### TASK DETAILS
Please retype the records below exactly as they stand.

### TASK INPUT
-- ==== Sys2Proof/Machine/Sched.lean ====
section
/-!
DEFINITION. Egress scheduling (08 R210–R223): the pick of each egress port with its gates, the timing wheel, the shapers'
refill, gate lists, and the scheduler's commands and registers. Egress ports are numbered 0–31 worker, 32–35 host, 36–43
tributary.
-/

namespace Sys2Proof.Machine

/-! ## Gates (R216–R219) -/

def State.gate (s : State) (p : Nat) : Gate := SMap.get {} s.gates p
def State.setGate (p : Nat) (v : Gate) (s : State) : State := { s with gates := SMap.set {} s.gates p v }

/-- A list's base and cycle in units of its timebase (12 Table 12.1). -/
def GateList.base (g : GateList) : Nat := g.baseSec * secUnits + g.baseNs * nsUnits
def GateList.cycle (g : GateList) : Nat := g.cycleNs * nsUnits

/-- The entry in force at an offset into the cycle: its number, its gates and the units left of it. -/
def entryAt : List (Nat × Nat) → Nat → Nat → Nat × Nat × Nat
  | [], k, _ => (k, 0xFF, 0)
  | (gates, dur) :: es, k, off =>
    if off < dur * nsUnits then (k, gates, dur * nsUnits - off) else entryAt es (k + 1) (off - dur * nsUnits)

/-- The offset into the cycle at a value of the timebase. -/
def GateList.offset (g : GateList) (v : Nat) : Nat := (((v : Int) - g.base) % (g.cycle : Int)).toNat

/-- The current entry of a port's operating list: its number, its gates and the units left of it; every gate is open
without a list (R216). -/
def gateNow (p : Nat) (s : State) : Nat × Nat × Nat :=
  match (s.gate p).oper with
  | none => (0, 0xFF, 0)
  | some g => entryAt g.entries 0 (g.offset (tbNow g.timebase s))

/-- The last value of a list's timebase in the clock of an instant: what happens in one clock happens before a frame starts in it
(R218). -/
def GateList.clockEnd (g : GateList) (ps : Nat) (s : State) : Nat := (s.timebase g.timebase).at_ (ps + 800) - 1

/-- The list that operates on a port at the end of the clock of an instant: a pending one from its start on (R217, R218). -/
def operAt (p ps : Nat) (s : State) : Option GateList :=
  let x := s.gate p
  match x.pending with
  | some g => if x.startAt ≤ g.clockEnd ps s then (if g.entries.isEmpty then none else some g) else x.oper
  | none => x.oper

/-- The units for which a gate stays open over the entries that follow; none where no entry of a whole cycle closes it. -/
def openRun (bitNo : Nat) : List (Nat × Nat) → Option Nat
  | [] => none
  | (gates, dur) :: es => if bit gates bitNo then (openRun bitNo es).map (· + dur * nsUnits) else some 0

/-- The windows of a gate in a list, ns each, from an entry at which it is closed on. -/
def windowsFrom (bitNo : Nat) : List (Nat × Nat) → Nat → List Nat
  | [], acc => [acc]
  | (gates, dur) :: es, acc => if bit gates bitNo then windowsFrom bitNo es (acc + dur) else acc :: windowsFrom bitNo es 0

/-- A list's entries from entry k on, once around. -/
def rotate (k : Nat) (es : List (Nat × Nat)) : List (Nat × Nat) := es.drop k ++ es.take k

/-- The longest window of a gate in ns; none where the gate never closes (R219). -/
def longestWindow (bitNo : Nat) (g : GateList) : Option Nat :=
  match g.entries.findIdx? (fun e => !bit e.1 bitNo) with
  | none => none
  | some k => some ((windowsFrom bitNo (rotate k g.entries) 0).foldl max 0)

/-- Does a transmission of this length that starts at an instant fit the window of its gate (R218, R219)? -/
def gateFits (p bitNo ps start : Nat) (s : State) : Bool :=
  match operAt p start s with
  | none => true
  | some g =>
    let v := g.clockEnd start s
    let (k, gates, left) := entryAt g.entries 0 (g.offset v)
    bit gates bitNo && (match openRun bitNo (rotate (k + 1) g.entries) with
      | none => true
      | some more => decide (start + ps ≤ (s.timebase g.timebase).instantOf start (v + left + more)))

### ANSWER TO THE PROBLEM
-- ==== Sys2Proof/Machine/Sched.lean ====
section
/-!
DEFINITION. Egress scheduling (08 R210–R223): the pick of each egress port with its gates, the timing wheel, the shapers'
refill, gate lists, and the scheduler's commands and registers. Egress ports are numbered 0–31 worker, 32–35 host, 36–43
tributary.
-/

namespace Sys2Proof.Machine

/-! ## Gates (R216–R219) -/

def State.gate (s : State) (p : Nat) : Gate := SMap.get {} s.gates p
def State.setGate (p : Nat) (v : Gate) (s : State) : State := { s with gates := SMap.set {} s.gates p v }

/-- A list's base and cycle in units of its timebase (12 Table 12.1). -/
def GateList.base (g : GateList) : Nat := g.baseSec * secUnits + g.baseNs * nsUnits
def GateList.cycle (g : GateList) : Nat := g.cycleNs * nsUnits

/-- The entry in force at an offset into the cycle: its number, its gates and the units left of it. -/
def entryAt : List (Nat × Nat) → Nat → Nat → Nat × Nat × Nat
  | [], k, _ => (k, 0xFF, 0)
  | (gates, dur) :: es, k, off =>
    if off < dur * nsUnits then (k, gates, dur * nsUnits - off) else entryAt es (k + 1) (off - dur * nsUnits)

/-- The offset into the cycle at a value of the timebase. -/
def GateList.offset (g : GateList) (v : Nat) : Nat := (((v : Int) - g.base) % (g.cycle : Int)).toNat

/-- The current entry of a port's operating list: its number, its gates and the units left of it; every gate is open
without a list (R216). -/
def gateNow (p : Nat) (s : State) : Nat × Nat × Nat :=
  match (s.gate p).oper with
  | none => (0, 0xFF, 0)
  | some g => entryAt g.entries 0 (g.offset (tbNow g.timebase s))

/-- The last value of a list's timebase in the clock of an instant: what happens in one clock happens before a frame starts in it
(R218). -/
def GateList.clockEnd (g : GateList) (ps : Nat) (s : State) : Nat := (s.timebase g.timebase).at_ (ps + 800) - 1

/-- The list that operates on a port at the end of the clock of an instant: a pending one from its start on (R217, R218). -/
def operAt (p ps : Nat) (s : State) : Option GateList :=
  let x := s.gate p
  match x.pending with
  | some g => if x.startAt ≤ g.clockEnd ps s then (if g.entries.isEmpty then none else some g) else x.oper
  | none => x.oper

/-- The units for which a gate stays open over the entries that follow; none where no entry of a whole cycle closes it. -/
def openRun (bitNo : Nat) : List (Nat × Nat) → Option Nat
  | [] => none
  | (gates, dur) :: es => if bit gates bitNo then (openRun bitNo es).map (· + dur * nsUnits) else some 0

/-- The windows of a gate in a list, ns each, from an entry at which it is closed on. -/
def windowsFrom (bitNo : Nat) : List (Nat × Nat) → Nat → List Nat
  | [], acc => [acc]
  | (gates, dur) :: es, acc => if bit gates bitNo then windowsFrom bitNo es (acc + dur) else acc :: windowsFrom bitNo es 0

/-- A list's entries from entry k on, once around. -/
def rotate (k : Nat) (es : List (Nat × Nat)) : List (Nat × Nat) := es.drop k ++ es.take k

/-- The longest window of a gate in ns; none where the gate never closes (R219). -/
def longestWindow (bitNo : Nat) (g : GateList) : Option Nat :=
  match g.entries.findIdx? (fun e => !bit e.1 bitNo) with
  | none => none
  | some k => some ((windowsFrom bitNo (rotate k g.entries) 0).foldl max 0)

/-- Does a transmission of this length that starts at an instant fit the window of its gate (R218, R219)? -/
def gateFits (p bitNo ps start : Nat) (s : State) : Bool :=
  match operAt p start s with
  | none => true
  | some g =>
    let v := g.clockEnd start s
    let (k, gates, left) := entryAt g.entries 0 (g.offset v)
    bit gates bitNo && (match openRun bitNo (rotate (k + 1) g.entries) with
      | none => true
      | some more => decide (start + ps ≤ (s.timebase g.timebase).instantOf start (v + left + more)))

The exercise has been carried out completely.